[[ Material provided open ]]
theorem firstBytes_operand_byte (h : l = b 1 :: firstBytes (fun k => b (k + 2)) n) :
    b 0 :: l ++ [b (n + 2)] = firstBytes b (3 + n) := by
  rw [firstBytes_operand h, Nat.add_comm 3, firstBytes_succ, Nat.add_comm n]

theorem firstBytes_operand_word (h : l = b 1 :: firstBytes (fun k => b (k + 2)) n) :
    b 0 :: l ++ wordBytes (wordOf (b (n + 2)) (b (n + 1 + 2))) = firstBytes b (4 + n) := by
  rw [wordBytes_wordOf, Nat.add_comm 4, firstBytes_succ b (n + 3), Nat.add_comm n 3, ← firstBytes_operand_byte h]
  simp [Nat.add_comm]

end

/-- A promise about what follows the ModRM byte is kept by `decodeSub`. -/
theorem decodeSub_isRow {b : Nat → Byte} {sub : Sub} (h : SubSound lvl (b 0) (regOf (b 1)) sub) :
    IsRow lvl b (decodeSub (b 0) (b 1) sub fun k => b (k + 2)) := by
  obtain ⟨wf8, le8, enc8⟩ := decodeRM8_encode (b 1) fun k => b (k + 2)
  obtain ⟨wf16, le16, enc16⟩ := decodeRM16_encode (b 1) fun k => b (k + 2)
  cases sub with
  | fault => exact isRow_decodeFault (h _)
  | mem f =>
    by_cases hmd : modOf (b 1) = 3#2
    · simp only [decodeSub, if_pos hmd]
      exact isRow_decodeFault (hmd ▸ h.1)
    · obtain ⟨hwf, hle, henc⟩ := decodeMem_encode hmd (regOf (b 1)) (rmOf (b 1)) fun k => b (k + 2)
      rw [modRM_fields] at henc
      simp only [decodeSub, if_neg hmd]
      exact (h.2 _ hwf).isRow (firstBytes_operand henc) (by omega) (by omega)
  | rm8 f => exact (h _ wf8).isRow (firstBytes_operand enc8) (by omega) (by omega)
  | rm16 f => exact (h _ wf16).isRow (firstBytes_operand enc16) (by omega) (by omega)
  | rm8Imm8 f => exact (h _ _ wf8).isRow (firstBytes_operand_byte enc8) (by omega) (by omega)
  | rm16Imm8 f => exact (h _ _ wf16).isRow (firstBytes_operand_byte enc16) (by omega) (by omega)
  | rm16Imm16 f => exact (h _ _ wf16).isRow (firstBytes_operand_word enc16) (by omega) (by omega)

/-- The promise of an opcode byte's entry is kept by `decode`. -/
theorem decode_isRow {b : Nat → Byte} (h : EntrySound lvl (b 0) (opcodeEntry lvl (b 0))) :
    IsRow lvl b (decode lvl b) := by
  unfold decode
  generalize opcodeEntry lvl (b 0) = e at h
  cases e with
  | op i => exact Spells.isRow h rfl (by decide) (by decide)
  | imm8 f => exact (h _).isRow rfl (by decide) (by decide)
  | imm16 f => exact (h _).isRow (by simp [firstBytes_succ']) (by decide) (by decide)
  | imm16Imm8 f => exact (h _ _).isRow (by simp [firstBytes_succ']) (by decide) (by decide)
  | ptr f => exact (h _ _).isRow (by simp [firstBytes_succ']) (by decide) (by decide)
  | modrm g => exact decodeSub_isRow (h _)

/-! ## The groups (R119) -/

/-- The ALU operation of a `reg` value is spelled with that value. -/
theorem group1_spells (reg : BitVec 3) {f : AluForm} (h : f.wf = true) : Spells lvl (group1 reg f) (encodeAlu reg f) := by
  cases reg using eight_cases <;> exact ⟨h, rfl⟩

/-- So is the shift of a `reg` value that names one. -/
theorem shiftGroup_spells {reg : BitVec 3} {mk : ShiftForm → Instr} (hmk : shiftGroup reg = some mk) {f : ShiftForm}
    (h : f.wf lvl = true) : Spells lvl (mk f) (encodeShift reg f) := by
  cases reg using eight_cases with
  | six => exact nomatch hmk
  | _ => cases hmk; exact ⟨h, rfl⟩

/-- A decode fault of the 8086 level is one at both levels (R123). -/
theorem isDecodeFault_of_i8086 {op m : Byte} (h : isDecodeFault .i8086 op m = true) : isDecodeFault lvl op m = true := by
  cases lvl with
  | i8086 => exact h
  | i80186 => simp_all [isDecodeFault]

variable {op : Byte}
[[ Material provided closed ]]
__Your objective__:
Above this instruction are the records; retype exactly the lines from the one containing "obtain ⟨wf8, le8, enc8⟩" up to and including the one containing "imm16Imm8 f =>".

__Reply to the exercise__:
  obtain ⟨wf8, le8, enc8⟩ := decodeRM8_encode (b 1) fun k => b (k + 2)
  obtain ⟨wf16, le16, enc16⟩ := decodeRM16_encode (b 1) fun k => b (k + 2)
  cases sub with
  | fault => exact isRow_decodeFault (h _)
  | mem f =>
    by_cases hmd : modOf (b 1) = 3#2
    · simp only [decodeSub, if_pos hmd]
      exact isRow_decodeFault (hmd ▸ h.1)
    · obtain ⟨hwf, hle, henc⟩ := decodeMem_encode hmd (regOf (b 1)) (rmOf (b 1)) fun k => b (k + 2)
      rw [modRM_fields] at henc
      simp only [decodeSub, if_neg hmd]
      exact (h.2 _ hwf).isRow (firstBytes_operand henc) (by omega) (by omega)
  | rm8 f => exact (h _ wf8).isRow (firstBytes_operand enc8) (by omega) (by omega)
  | rm16 f => exact (h _ wf16).isRow (firstBytes_operand enc16) (by omega) (by omega)
  | rm8Imm8 f => exact (h _ _ wf8).isRow (firstBytes_operand_byte enc8) (by omega) (by omega)
  | rm16Imm8 f => exact (h _ _ wf16).isRow (firstBytes_operand_byte enc16) (by omega) (by omega)
  | rm16Imm16 f => exact (h _ _ wf16).isRow (firstBytes_operand_word enc16) (by omega) (by omega)

/-- The promise of an opcode byte's entry is kept by `decode`. -/
theorem decode_isRow {b : Nat → Byte} (h : EntrySound lvl (b 0) (opcodeEntry lvl (b 0))) :
    IsRow lvl b (decode lvl b) := by
  unfold decode
  generalize opcodeEntry lvl (b 0) = e at h
  cases e with
  | op i => exact Spells.isRow h rfl (by decide) (by decide)
  | imm8 f => exact (h _).isRow rfl (by decide) (by decide)
  | imm16 f => exact (h _).isRow (by simp [firstBytes_succ']) (by decide) (by decide)
  | imm16Imm8 f => exact (h _ _).isRow (by simp [firstBytes_succ']) (by decide) (by decide)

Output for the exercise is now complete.